SONAR is usually associated with dolphins and bats, but sound navigation and ranging technology has been harnessed by the vision impaired to help them get around.
In Casino yesterday as part of International White Cane Day activities, Patrick Reynolds, 87, was sporting a cane with inbuilt sonar, known as a K-sonar cane.
Mr Reynolds was taught to use the cane by Jessica Gillett of Guide Dogs Australia, who explained how the system works.
"There is a transmitter and a receiver at the front of the device," Ms Reynolds said.
"A sonic beam is sent out from the transmitter; it bounces off objects in the environment, comes back to the receiver and produces a sound scape of the environment."
She explained that glass makes a ringing noise, concrete sounds more dense and people sound "a little bit squishy".

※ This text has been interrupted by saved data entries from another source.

/-- A message delivered to this gate does what its type says, in the state in which it was heard. The session messages. ITEM
brings the home a committed token, and the edge a verdict that then stands with its item; OPEN makes an entry LIVE under the
next generation at the home, with OPEN_REPLY; an OPEN_REPLY that is OK makes the waiting entry LIVE under the home's
generation; STEP marks the edge's step and a checkpoint makes the session SPECULATING; RESOLVE commits its count at the home
and ends the step; STREAM_END sets LENGTH and STOP_REASON there; CLOSE frees the entry of a gate that is not the home, or
ends its stream after its held tokens; CANCEL cancels the session; a forwarded STOP_SET takes effect at the home; a CMD_REPLY
ends the held command it answers. -/
def Obligations.MessagesAct : Prop :=
  (∀ (m : Moment) (s : State) (x : RxMsg),
      let e := s.elapse m
      let h := e.heard x
      let e2 := s.moved (.time m x)
      (Delivered e 0x01 x → exec (.item m x) s = .next (h.actItem x.item)) ∧
      (Delivered e 0x02 x → exec (.openMsg m x) s = .next (h.actOpen x.item)) ∧
      (Delivered e 0x03 x → exec (.openReply m x) s = .next (h.actOpenReply x.item)) ∧
      (Delivered e 0x04 x → exec (.stepMsg m x) s = .next (h.actStep x.item)) ∧
      (Delivered e 0x05 x → exec (.resolve m x) s = .next (h.actResolve x.item)) ∧
      (Delivered e 0x06 x → exec (.streamEnd m x) s = .next (h.actStreamEnd x.item)) ∧
      (Delivered e 0x07 x → exec (.close m x) s = .next (h.actClose x.item)) ∧
      (Delivered e 0x08 x → exec (.cancel m x) s = .next (h.actCancel x.item)) ∧
      (Delivered e 0x09 x → exec (.cmd m x) s = .next (h.actCmd x.item)) ∧
      (Delivered e 0x0A x → exec (.cmdReply m x) s = .next (h.actCmdReply x.item)) ∧
      (Delivered e2 0x10 x → exec (.time m x) s = .next ((e2.heard x).takeTime (msgWords x.item))) ∧
      (Delivered e 0x11 x → exec (.balance m x) s = .next (h.actBalance x.item)) ∧
      (Delivered e 0x18 x → exec (.prepare m x) s = .next (h.actPrepare x.item)) ∧
      (Delivered e 0x19 x → exec (.ack m x) s = .next (h.actAck x.item)) ∧
      (Delivered e 0x1A x → exec (.go m x) s = .next (h.actGo x.item)) ∧
      (Delivered e 0x1B x → exec (.abort m x) s = .next (h.actAbort x.item)) ∧
      (Delivered e 0x20 x → exec (.mirror m x) s = .next (h.actMirror x.item)) ∧
      (Delivered e 0x21 x → exec (.pair m x) s = .next (h.actPair x.item)) ∧
      (Delivered e 0x28 x → exec (.restart m x) s = .next (h.actRestart x.item))) ∧
  (∀ (m : Moment) (s : State) (x : RxMsg) (k : HeldTok) (f : Fwd) (at' : Nat),
      let e := s.elapse m
      let h := e.heard x
      let it := x.item
      let hd := hdlOf it.w1
      let slot := hdlSlot hd
      let n := h.entry slot
      let freed : Entry := { Entry.zero with gen := n.gen }
      let idle6 : Prop := it.w2 = idleWord ∧ it.w3 = idleWord ∧ it.w4 = idleWord ∧ it.w5 = idleWord ∧ it.w6 = idleWord ∧ it.w7 = idleWord
      let whole : Prop := rSeq it.w0 = 0 ∧ rEnd it.w0 = true
      (Delivered e 0x01 x → idle6 →
        (wKind it.w1 = 1 → let j := wSlot it.w1; let n := h.entry j
          n.gen = wGen it.w1 → n.home = true → n.state = .live → wPos it.w1 = n.length → (h.homeAt j).work = [] →
          ∃ (t : State) (w : Work), exec (.item m x) s = .next t ∧ (t.entry j).length = n.length + 1 ∧ (t.entry j).outCount = n.outCount + 1 ∧
            (t.homeAt j).work = [w] ∧ w.kind = .commit ∧ w.tok = wTok it.w1 ∧ w.pos = n.length ∧ w.stamp = h.fine ∧
            w.image = h.msgImage (rEpoch it.w0) ∧ ∀ i, i ≠ j → t.entry i = h.entry i) ∧
        (wKind it.w1 = 4 → let j := wSlot it.w1; let n := h.entry j; let v := verdictOf it.w1
          v.form = 0 → v.action ≤ 4 → n.gen = wGen it.w1 → n.edge = true → n.state = .live → (h.edgeAt j).held = [k] → k.pos = v.pos →
          k.verdict = none → (h.edgeAt j).tIn = none →
          ∃ t : State, exec (.item m x) s = .next t ∧ (t.edgeAt j).held = [{ k with verdict := some it.w1 }] ∧ t.entries = h.entries ∧ t.mem = h.mem)) ∧
      (Delivered e 0x02 x → let q := OpenReq.ofWords (msgWords it); let src := rSrc it.w0
        let p := if h.ageing then h.recompute [(q.policy, q.hops)] else h
        (∀ st, p.homeOpenCheck q src = some st → exec (.openMsg m x) s =
          .next (p.sendTo typOpenReply src 3 (openReplyPayload (handleOf h.gate q.slot (h.entry q.slot).gen) st))) ∧
        (p.homeOpenCheck q src = none → ∃ (t : State) (d : Entry),
          exec (.openMsg m x) s = .next (t.sendTo typOpenReply src 3 (openReplyPayload (t.handle q.slot) .ok)) ∧ t.entry q.slot = d ∧
          d.state = .live ∧ d.home = true ∧ d.edge = false ∧ d.gen = ((h.entry q.slot).gen + 1) % 512 ∧ d.homeGate = h.gate ∧ d.edgeGate = src ∧
          d.tenant = q.tenant ∧ d.length = 0 ∧ (t.ledger q.tenant).sessions = (h.ledger q.tenant).sessions + 1 ∧
          ∀ i, i ≠ q.slot → t.entry i = h.entry i)) ∧
      (Delivered e 0x03 x → n.state = .opening → n.homeGate = rSrc it.w0 → n.homeGate = hdlGate hd → Status.ofCode (bf it.w2 7 0) = .ok → n.pendOp ≠ 0 →
        ∃ t : State, exec (.openReply m x) s = .next t ∧
          t.entry slot = { n with gen := hdlGen hd, state := .live, pendOp := 0, pendTag := 0, pendSmp := false } ∧
          (n.pendSmp = false → ∃ o : HrpOut, t.hrpOut = h.hrpOut ++ [o] ∧ o.vc = 1 ∧ o.part = n.part ∧ o.words = replyWords n.pendIssuer .ok [hdlWord hd]) ∧
          ∀ i, i ≠ slot → t.entry i = h.entry i) ∧
      (Delivered e 0x04 x → h.matches hd = true → n.edge = true → (h.edgeAt slot).mark = true → bit it.w1 0 = true → n.state = .live →
        ∃ t : State, exec (.stepMsg m x) s = .next t ∧ t.entry slot = { n with state := .speculating } ∧ (t.edgeAt slot).step = some true ∧
          (∀ i, i ≠ slot → t.entry i = h.entry i) ∧ t.mem = h.mem) ∧
      (Delivered e 0x05 x → h.matches hd = true → n.home = true → n.state = .speculating → (h.homeAt slot).work = [] →
        (h.homeAt slot).step = some true →
        ∃ t : State, exec (.resolve m x) s = .next t ∧ (t.entry slot).length = n.length + bf it.w1 29 26 ∧
          (t.entry slot).outCount = n.outCount + bf it.w1 29 26 ∧ (t.entry slot).state = .live ∧ (t.entry slot).ckptValid = false ∧
          (t.homeAt slot).drafts = [] ∧ (t.homeAt slot).step = none ∧ ∀ i, i ≠ slot → t.entry i = h.entry i) ∧
      (Delivered e 0x06 x → h.matches hd = true → n.home = true → n.state ≠ .cancelled → n.state ≠ .closing →
        ∃ t : State, exec (.streamEnd m x) s = .next t ∧ (t.entry slot).stop = Stop.ofCode (bf it.w1 3 0) ∧ (t.entry slot).length = bf it.w1 31 12 ∧
          (t.entry slot).outCount = n.outCount - (n.length - bf it.w1 31 12) ∧ ∀ i, i ≠ slot → t.entry i = h.entry i) ∧
      (Delivered e 0x07 x → h.matches hd = true → n.home = false → n.state = .live ∨ n.state = .speculating →
        (n.edge = false ∨ (h.edgeAt slot).turnOpen = false →
          ∃ t : State, exec (.close m x) s = .next t ∧ t.entry slot = freed ∧ (t.ledger n.tenant).sessions = (h.ledger n.tenant).sessions - 1 ∧
            ∀ i, i ≠ slot → t.entry i = h.entry i) ∧
        (n.edge = true → (h.edgeAt slot).turnOpen = true → (h.edgeAt slot).held.getLast? = some k → (h.edgeAt slot).tIn = some at' →
          ∃ t : State, exec (.close m x) s = .next t ∧ (t.entry slot).state = .closing ∧ (t.edgeAt slot).held = (h.edgeAt slot).held ∧
            (t.edgeAt slot).stopPending = some (if n.deadlinePast h.tick then .deadline else .closed, k.release) ∧
            ∀ i, i ≠ slot → t.entry i = h.entry i)) ∧
      (Delivered e 0x08 x → h.matches hd = true → n.state ≠ .cancelled →
        ∃ t : State, exec (.cancel m x) s = .next t ∧ Cancels h t slot (Cancel.ofCode (bf it.w1 7 0))) ∧
      (Delivered e 0x09 x → whole → hOp it.w1 = 0x17 → hLen it.w1 = 2 →
        let i : Issuer := { op := 0x17, part := hPart it.w1, tag := hTag it.w1, smp := false, src := some (rSrc it.w0) }
        let j := hdlSlot (hdlOf it.w2)
        let q := stopsOf it.w3
        (h.matches (hdlOf it.w2) = true → (h.entry j).home = true → (h.entry j).state = .live → (∃ im, h.img.force = some im ∧ q.1 < (h.patHdr im).stopsets) →
          ∃ t : State, exec (.cmd m x) s = .next (t.answer i .ok) ∧ t.entry j = { h.entry j with stopSet := q.1, endToken := q.2.1, endEn := q.2.2 } ∧
            ∀ c, c ≠ j → t.entry c = h.entry c) ∧
        ((h.entry j).state = .free → ∃ t : State, exec (.cmd m x) s = .next (t.answer i .noSession) ∧ t.entries = h.entries ∧ t.mem = h.mem)) ∧
      (Delivered e 0x0A x → whole →
        (h.cmi.fwds = [] → ∃ t : State, exec (.cmdReply m x) s = .next t ∧ t.entries = h.entries ∧ t.hrpOut = h.hrpOut ∧ t.cmi.fwds = []) ∧
        (h.cmi.fwds = [f] → f.dst = rSrc it.w0 → f.issuer.op = hOp it.w1 → f.issuer.part = hPart it.w1 → f.issuer.tag = hTag it.w1 →
          f.issuer.op ≠ 0x11 → f.issuer.op ≠ 0x3B → ∀ j, f.slot = some j → (h.entry j).pendIssuer = f.issuer → (h.entry j).pendOp ≠ 0 →
          ∃ t : State, exec (.cmdReply m x) s = .next (t.reply f.issuer (Status.ofCode (bf it.w1 7 0)) (((msgWords it).take (1 + hLen it.w1)).drop 1)) ∧
            t.cmi.fwds = [] ∧ (t.entry j).pendOp = 0 ∧ ∀ i, i ≠ j → t.entry i = h.entry i)))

The device enables Mr Reynolds to know what is ahead of him in the near distance, beyond the reach of his cane.
Mr Reynolds has been vision impaired for six years since macular degeneration robbed him of vision in his left eye and left only 20% vision in his right.
He said no longer being able to drive is the greatest loss he suffered as a result of his vision impairment, and that using his cane can present some challenges.
"The main thing is people kick my cane as I am walking along the footpath," he said.
Mr Reynolds has attached flashing green and red lights to his two canes to help overcome the problem.